A voice with a local accent answered the call he’d made to the police station in Brixham, and Seb cleared his throat. ‘I’d like to make a complaint.’
Complain he did. And so encouraged was he by the unexpected strength of his voice, and the apparent interest at the other end of the line, that he was asked the same question three times before the query registered. ‘You say the man’s name is Ewan Alexander?’
‘Yes, yes. That’s right.’ At this point Seb understood that the name was already known to the local constabulary.
‘Stay on the line, please. I’m putting you through to the DCI.’

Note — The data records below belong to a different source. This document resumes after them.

-- ==== Sys2Proof/Machine/Packets.lean ====
section
/-! DEFINITION. Command packets but LAUNCH (R185 to R187): COPY, SIGNAL, WAIT, FENCE, POOL (R226, R238), invalid kinds,
and the completion of a packet (R288). -/

namespace Sys2Proof.Machine

/-! ### What packets and graph nodes share (R186, R190) -/

/-- What a packet's action comes to: done, to be tried again, or refused with a code of R187. -/
inductive PktRes where
  | ok (s : State)
  | stay (s : State)
  | refuse (s : State) (code : Nat)
  deriving DecidableEq, Repr

/-- The scope field of a packet: 2 device, 3 system (R185). -/
def scopeOk (w : Word64) : Bool := fld w 2 2 == 2 || fld w 2 2 == 3
/-- The front end's own place among the requesters of the control region (log entry 60). -/
def frontEnd : Requester := .gang 256
/-- The SIGNAL's fields are in range (R185). -/
def signalBad (d : List Word64) : Bool :=
  decide (1 < fld (dw d 3) 0 2) || !scopeOk (dw d 3) || (dw d 1).toNat % 8 ≠ 0
/-- A SIGNAL's release and its write (R186); ordered after a failed access, be it a write-back of its own release, it is not
performed (R289). DESIGN CHOICE: what a packet reads and writes may lie on a PRIV page, whichever queue it comes from (log entry
121). -/
def runSignal (s : State) (ctx : Nat) (d : List Word64) : PktRes :=
  let va := dw d 1
  let adds := fld (dw d 3) 0 2 == 1
  if signalBad d then .refuse s 2
  else if s.hasLost ctx then .stay (s.dueOnce (.lostWriteKill ctx))
  else match s.ctx? ctx with
    | none => .refuse s 8
    | some cx => match engineAddr s cx va true 8 true with
      | (s1, .refused) => .refuse s1 8
      | (s1, .miss m) => .stay (engineMiss s1 ctx va 1 m)
      | (s1, .ok pa control) =>
        let s2 := deviceRelease s1 ctx
        if control && adds then .refuse s1 2
        else if s2.hasLost ctx then .stay (s2.dueOnce (.lostWriteKill ctx))
        else if physKind pa = .control then .ok (ctrlStore s2 frontEnd (pa - 0x10000000000) (dw d 2) 8)
        else if s2.blockedFrame pa then .stay s2
        else if s2.retiredFrame pa || (adds && s2.badData pa 8) then .stay (failedAccess s2 ctx pa)
        else .ok (if adds then (s2.addWord pa (dw d 2)).1 else s2.devWord pa (dw d 2))
/-- The WAIT's fields are in range (R185). -/
def waitBad (d : List Word64) : Bool := !scopeOk (dw d 4) || (dw d 1).toNat % 8 ≠ 0
/-- TEST of a WAIT on masked words: equal, not equal, unsigned not less, unsigned less (R185). -/
def waitTest (d : List Word64) (w : Word64) : Bool :=
  let a := w &&& dw d 3
  let b := dw d 2 &&& dw d 3
  match fld (dw d 4) 0 2 with
  | 0 => a == b | 1 => a != b | 2 => decide (b.toNat ≤ a.toNat) | _ => decide (a.toNat < b.toNat)
/-- A read of one word for a packet: its value; none while it cannot be read; a refusal. -/
inductive WordRes where
  | got (s : State) (w : Word64)
  | stay (s : State)
  | refuse (s : State)
  deriving DecidableEq, Repr
def readWord (s : State) (ctx : Nat) (va : Word64) : WordRes :=
  match s.ctx? ctx with
  | none => .refuse s
  | some cx => match engineAddr s cx va false 8 true with
    | (s1, .refused) => .refuse s1
    | (s1, .miss m) => .stay (engineMiss s1 ctx va 0 m)
    | (s1, .ok pa _) =>
      if physKind pa = .control then
        let r := ctrlRead s1 frontEnd (pa - 0x10000000000) 8
        .got r.1 (BitVec.ofNat 64 r.2)
      else if s1.blockedFrame pa then .stay s1
      else if s1.badData pa 8 then .stay (failedAccess s1 ctx pa)
      else .got (s1.settle pa 8) (s1.settle pa 8 |>.devGet pa)
/-- The COPY's fields are in range (R185). -/
def copyBad (d : List Word64) : Bool :=
  fld (dw d 3) 0 40 % 16 ≠ 0 || !(fld (dw d 4) 0 2 == 2 || fld (dw d 4) 0 2 == 3)
/-- A copy of the front end is given to the copy engine; an address that is not aligned is refused by R107. -/
def startCopy (s : State) (ctx : Nat) (d : List Word64) (src : LaunchSrc) : PktRes :=
  let a := dw d 1
  let b := dw d 2
  if copyBad d then .refuse s 2
  else if a.toNat % 16 ≠ 0 ∨ b.toNat % 16 ≠ 0 then .refuse s 8
  else
    let x : CopyCmd :=
      { id := s.next, instr := none, ctx := ctx, core := 0, team := 0, gangs := [], flag := none, owners := [], reads := [],
        writes := [], units := rowUnits (fun u => .mem (plus a u)) (fun u => .mem (plus b u)) (fld (dw d 3) 0 40),
        state := .waiting, uncheck := false, told := [], owed := none, read := [], dest := 0, priv := true,
        watch := (match s.ctx? ctx with | some c => c.csrs.watchen | none => 0), src := some src, coll := none, awaits := none }
    .ok ({ s with copies := s.copies ++ [x] }.bump.due (.copyCommandStart s.next))

/-! ### The packets -/

/-- A packet event that may act at the queue's start index. -/
def packetOp (s : State) (q : Nat) (e : Instr) (k : State → Front → PktRes) (after : State → Front → State) : Out :=
  match frontOf s q e with
  | .gone s1 => .next s1
  | .stay s1 => .next s1
  | .go s1 f => match k s1 f with
    | .ok s2 => .next ((after s2 f).took e)
    | .stay s2 => .next s2
    | .refuse s2 c => .next (refusePacket s2 q e c f.index)
/-- A packet that starts and has then done what it is for. -/
def startDone (q : Nat) (s : State) (f : Front) : State := packetReady (startPacket s q f none) q f.index

/-- COPY_PACKET (R185). -/
def execCopyPacket (queue : Nat) (s : State) : Out :=
  packetOp s queue (.copyPacket queue) (fun s f => startCopy s f.ctx f.dws (.packet queue f.index))
    fun s f => startPacket s queue f none
/-- SIGNAL_STORE: operation 0, and the reserved operations, which are refused (R186). -/
def execSignalStore (queue : Nat) (s : State) : Out :=
  packetOp s queue (.signalStore queue) (fun s f => runSignal s f.ctx f.dws) (startDone queue)
/-- SIGNAL_ADD: operation 1 (R186). -/
def execSignalAdd (queue : Nat) (s : State) : Out :=
  packetOp s queue (.signalAdd queue) (fun s f => runSignal s f.ctx f.dws) (startDone queue)
/-- WAIT_PACKET: the packet starts, and its word is read (R186). -/
def execWaitPacket (queue : Nat) (s : State) : Out :=
  packetOp s queue (.waitPacket queue) (fun s f => if waitBad f.dws then .refuse s 2 else .ok s) fun s f =>
    (startPacket s queue f (some 0)).dueOnce (.waitReread queue f.index)
def State.packet? (s : State) (q k : Nat) : Option Packet := s.packets.find? fun p => p.queue == q && p.index == k
def State.modPacket (s : State) (q k : Nat) (f : Packet → Packet) : State :=
  { s with packets := modWhere (fun p => p.queue == q && p.index == k) f s.packets }
/-- WAIT_REREAD: every 512 cycles, and when the queue is signalled, the word is read; the read that passes completes
the packet (R186). DESIGN CHOICE: a word that translation refuses at a re-read sets QSTAT, and the packet completes, since
rule R187 does not say what becomes of it (log entry 97). -/
def execWaitReread (queue index : Nat) (s : State) : Out :=
  let e : Instr := .waitReread queue index
  match s.packet? queue index with
  | none => .next (s.took e)
  | some p =>
    if p.kind ≠ 5 ∨ p.ready then .next (s.took e)
    else if p.cmd.isNone ∧ s.clock < p.started + 512 then .next s
    else
      let s0 := s.modPacket queue index fun p => { p with started := s.clock, cmd := none }
      match readWord s0 p.ctx (dw p.dws 1) with
      | .stay s1 => .next s1
      | .refuse s1 => .next (packetReady (setQstat s1 queue 8 index) queue index |>.took e)
      | .got s1 w => .next (if waitTest p.dws w then (packetReady s1 queue index).took e else s1)
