-- ==== Sys2Proof/Safety.lean ====
section
/-! DEFINITION. What counts as a safe run: no step faults or is refused, memory keeps its canonical form, and after a
fatal device error memory stays as it is. And the terms that the statements are written in: a gang that issues, and
what an instruction leaves unchanged. -/

namespace Sys2Proof.Safety
open Sys2Proof.Machine

/-- The state after some steps, when none of them stops. -/
def after : Nat → State → Option State
  | 0, s => some s
  | n + 1, s => match step s with | .next t => after n t | _ => none

/-- A run of some steps is safe: it does not stop, and the memory at its end has its canonical form. -/
def SafeRun (n : Nat) (s : State) : Prop := ∃ t, after n s = some t ∧ Memory.wf t.mem = true

/-- The device has stopped with a fatal error (R290). -/
def Stopped (s : State) : Prop := s.dev.fatal ≠ 0

/-- What every step keeps: memory in its canonical form, and the old CSR values that a gang keeps are those of
core-scope CSRs and of writable device-scope ones (R75, R369). -/
structure Inv (s : State) : Prop where
  memory : Memory.wf s.mem = true
  olds   : ∀ g ∈ s.gangs, ∀ p ∈ g.csrOld, csrScope p.1 = some 2 ∨ (csrScope p.1 = some 3 ∧ p.1 / 1024 % 2 = 0)

/-! ### Who issues, and what stays -/

/-- The gang `g` of team `t` issues an instruction. -/
structure Issuing (s : State) (g : Gang) (t : Team) : Prop where
  cur  : s.cur = some g.id
  gang : s.gang? g.id = some g
  team : s.team? g.team = some t
/-- Every byte of memory reads as before, at device scope and in every core's L1. -/
def SameMemory (s u : State) : Prop :=
  ∀ pa, u.devByte pa = s.devByte pa ∧ ∀ core, u.l1Byte core pa = s.l1Byte core pa
/-- Nothing has changed but the record of one gang, which is `g`, and the marks of registers that ECC failed. -/
structure OnlyGang (s u : State) (g : Gang) : Prop where
  gang   : u.gang? g.id = some g
  others : ∀ k, k ≠ g.id → u.gang? k = s.gang? k
  rest   : u = { s with gangs := u.gangs, dev := { s.dev with failed := u.dev.failed } }
  memory : SameMemory s u
/-- Lane-wise work of the issuing gang `g` on a team `t`: the thread of every participating lane, where it stands in one
lane only, becomes what `f` says, and the gang goes past its instruction; the other threads, the rest of the team, every
other team and gang, and everything else but the marks of registers that ECC failed stay as they are. -/
structure LaneWrite (s u : State) (g : Gang) (t : Team) (lanes : List Lane) (f : Lane → Thread) : Prop where
  gang   : u.gang? g.id = some g.advance
  gangs  : ∀ k, k ≠ g.id → u.gang? k = s.gang? k
  team   : ∃ t', u.team? t.id = some t' ∧ t' = { t with threads := t'.threads } ∧
    (∀ l ∈ lanes, (∀ x ∈ lanes, x.tid = l.tid → x = l) → t'.thread? l.tid = some (f l)) ∧
    ∀ i, i ∉ lanes.map Lane.tid → t'.thread? i = t.thread? i
  teams  : ∀ k, k ≠ t.id → u.team? k = s.team? k
  rest   : u = { s with gangs := u.gangs, teams := u.teams, dev := { s.dev with failed := u.dev.failed } }
  memory : SameMemory s u

/-! ### Records, queues and agendas -/

/-- The gangs that are not named keep their records. -/
def OtherGangs (s u : State) (ids : List Nat) : Prop := ∀ k, k ∉ ids → u.gang? k = s.gang? k
/-- The teams that are not named keep their records. -/
def OtherTeams (s u : State) (ids : List Nat) : Prop := ∀ k, k ∉ ids → u.team? k = s.team? k
/-- Nothing has changed but the records of one gang and one team, which are `g` and `t`, and the marks of registers and
elements that ECC failed. -/
structure GangAndTeam (s u : State) (g : Gang) (t : Team) : Prop where
  gang   : u.gang? g.id = some g
  team   : u.team? t.id = some t
  gangs  : OtherGangs s u [g.id]
  teams  : OtherTeams s u [t.id]
  rest   : u = { s with gangs := u.gangs, teams := u.teams, dev := { s.dev with failed := u.dev.failed } }
  memory : SameMemory s u
/-- An accumulator tile has its 64 × 64 elements (R64). -/
def Square (x : Tile) : Prop := x.rows.length = 64 ∧ ∀ r ∈ x.rows, r.length = 64
/-- The record of a gang that meets a condition: TCAUSE with slot, class and cause, TEPC and TVAL (R74, R261). -/
def trapRecord (g : Gang) (cause : Nat) (tval : Word64) : Gang :=
  { g with tcause := BitVec.ofNat 24 (65536 * g.slot + 256 * g.cls + cause), tepc := g.pc, tval := tval }
/-- A gang that has met a condition of its own at a moment: its record, its clause kept, WSUP used up, and the moment (R259,
R281, R285). -/
def trappedAt (g : Gang) (cause : Nat) (tval : Word64) (now : Nat) : Gang :=
  { trapRecord g cause tval with kept := g.clause, wsup := false, parkedAt := now }
/-- A gang at the first clause of the user handler (R264). -/
def inHandler (g : Gang) (handler : Word64) : Gang :=
  { g with clause := none, pc := handler, slot := 0, stage := 0, hnd := true, status := .ready, trap := none,
           matSince := none, reached := false, lanes := g.threads.map some ++ List.replicate (g.lanes.length - g.threads.length) none }
/-- A gang that goes on, with its trap gone; while a core saves its team's context it stays stopped where it stands (R60). -/
def goesOn (s : State) (t : Team) (g : Gang) : Gang :=
  { g with trap := none, stopped := g.stopped || (g.status == .running && s.stopping t) }
/-- A gang back at the instruction that trapped, in the clause that it kept (R264). -/
def backAt (g : Gang) (kept : Clause) : Gang :=
  { g with pc := g.tepc, clause := some kept, kept := none, slot := g.causeSlot, stage := 0, status := .running, trap := none }

/-! ### Memory operations -/

/-- The state in which a gang has issued one memory operation: its record, the operation, and the events that perform
it (R317). -/
def issued (s : State) (g : Gang) (op : MemOp) (evs : List Instr) : State :=
  { s with gangs := (s.setGang g).gangs, memops := s.memops ++ [op], agenda := s.agenda ++ evs, next := s.next + 1 }
/-- A gang after the issue of an operation: its counter has risen and the instruction has retired (R308, R316). -/
def issuedBy (g : Gang) (f : Option (Fin 12)) : Gang := ({ g with wsup := false }.flagUp f).advance
/-- An element of a memory operation at its issue. -/
def elemAt (s : State) (g : Gang) (write : Bool) (tid : Option Nat) (va : Word64) (x : Spot) (acc : BitVec 3)
    (size val cmp : Nat) : Elem :=
  ⟨tid, va, x.loc, cachedOf acc x, collectsFor s g acc write tid, size, val, cmp, none, false, false⟩
/-- An access passes every check of R260 and changes no translation or mapping: its place is `x`. -/
structure Passes (s : State) (a : Actor) (g : Gang) (write : Bool) (va : Word64) (size : Nat) (x : Spot) : Prop where
  check : checkAccess s a va size write (if write then 1 else 0) = (s, .ok x)
  watch : watchCheck a g (if write then .store else .load) va size = none
  data  : badSpot s x size write = false
/-- A release that an instruction performs first, when it does (R146). -/
def Released (s : State) (g : Gang) (t : Team) (a : Actor) (tids : List Nat) (scope : Option Scope) (s1 : State) : Prop :=
  match scope with
  | some x => performRelease s g t a tids x = .done s1 ∧ s1.gang? g.id = some g
  | none => s1 = s

/-! ### Commands -/

/-- A gang has issued a copy-engine command (R129, R316, R344): it stands among the commands with its units in order, it
counts on its flag, it is in the open set of each thread that issued it (`joins`), it will start, and nothing else has
changed. -/
structure Commanded (s u : State) (g g' : Gang) (t : Team) (x : CopyCmd) (joins : Bool) : Prop where
  copies : u.copies = s.copies ++ [x]
  agenda : u.agenda = s.agenda ++ [.copyCommandStart x.id]
  gang   : u.gang? g.id = some g'
  gangs  : OtherGangs s u [g.id]
  teams  : OtherTeams s u [t.id]
  team   : ∃ t', u.team? t.id = some t' ∧ t' = { t with threads := t'.threads } ∧ ∀ i th, t.thread? i = some th →
    (joins = false ∨ i ∉ x.owners → t'.thread? i = some th) ∧
    (joins = true → x.owners.count i = 1 → t'.thread? i = some { th with opened := th.opened ++ [x.id] })
  rest   : u = { s with gangs := u.gangs, teams := u.teams, copies := u.copies, agenda := u.agenda, next := s.next + 1 }

/-! ### Datagrams -/

/-- A port takes a datagram with the number that it expects, from the source fixed for it, while Hearth runs, nothing holds its
commands at the bridge and no attestation of the port is generated; its header is in order but for what LEN says of the payload (R294 to R297). -/
structure Accepts (s : State) (d : Dgram) (p : Port) : Prop where
  port   : s.ports[d.port.val]? = some p
  up     : p.up = true
  source : ∀ a, p.accepted = some a → a = d.src
  number : d.seq = p.expSeq
  alive  : s.dev.fatal = 0
  booted : s.dev.boot = .running
  free   : ∀ x ∈ s.dev.attesting, x.1 ≠ d.port.val
  bridge : s.portHeld d.port.val = false
  header : d.ver = 1 ∧ d.rsv = 0 ∧ d.len.toNat % 8 = 0 ∧ d.len.toNat ≤ 1024
/-- The port's last message is the reply to a datagram, kept for a repetition; the next number is expected (R294, R296). -/
def Answered (u : State) (d : Dgram) (op status : Nat) (payload : List Word64) : Prop :=
  ∃ q r, u.ports[d.port.val]? = some q ∧ q.expSeq = d.seq + 1 ∧ q.outbox.getLast? = some r ∧ q.replies.getLast? = some r ∧
    r.dest = d.src ∧ r.op = BitVec.ofNat 8 (128 + op % 128) ∧ r.status = BitVec.ofNat 8 status ∧ r.seq = d.seq ∧ r.tag = d.tag ∧
    r.payload = payload

/-! ### Values -/

/-- A scalar result at the width of its TY, extended as TY states (R424): 0 to 2 are 64 bits wide, 3 is `.s32`, 4 is
`.z32`. The function takes the width and whether TY is signed. -/
def byType (ty : Nat) (f : (w : Nat) → Bool → BitVec w → BitVec w → BitVec w) (a b : Word64) : Word64 :=
  if ty ≤ 2 then f 64 (ty == 1) a b
  else
    let r := f 32 (ty == 3) (a.setWidth 32) (b.setWidth 32)
    if ty = 3 then r.signExtend 64 else r.setWidth 64

/-- COND of SCMP on two doublewords at the width and signedness of TY (R424). -/
def scalarHolds (ty cond : Nat) (a b : Word64) : Bool :=
  let x : Int := match ty with
    | 1 => a.toInt | 3 => (a.setWidth 32).toInt | 4 => (a.setWidth 32).toNat | _ => a.toNat
  let y : Int := match ty with
    | 1 => b.toInt | 3 => (b.setWidth 32).toInt | 4 => (b.setWidth 32).toNat | _ => b.toNat
  match cond with
  | 0 => decide (x = y) | 1 => decide (x ≠ y) | 2 => decide (x < y) | 3 => decide (y ≤ x) | 4 => decide (x ≤ y)
  | _ => decide (y < x)

end Sys2Proof.Safety
end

After returning home from the Berry Head Nature Reserve, Seb had drunk steadily throughout the previous day and rendered himself unfit to contact the police at that time. Unable to countenance another night in his own home, he’d also taken a cab across the bay and checked into a hotel in Torquay. He’d then spent a night in a large and comfortable room. A night that passed without the kind of disruption he now dreaded to the point of nausea. After a long and heavy sleep he’d woken refreshed at noon.
He still retained a sense that his sleep had been marred by hectic activity at various times during the early morning. Though he had no recollection of any specific details of what had bustled within his sleeping mind. For that he was relieved, and he hoped for a repeat experience at the same hotel tonight.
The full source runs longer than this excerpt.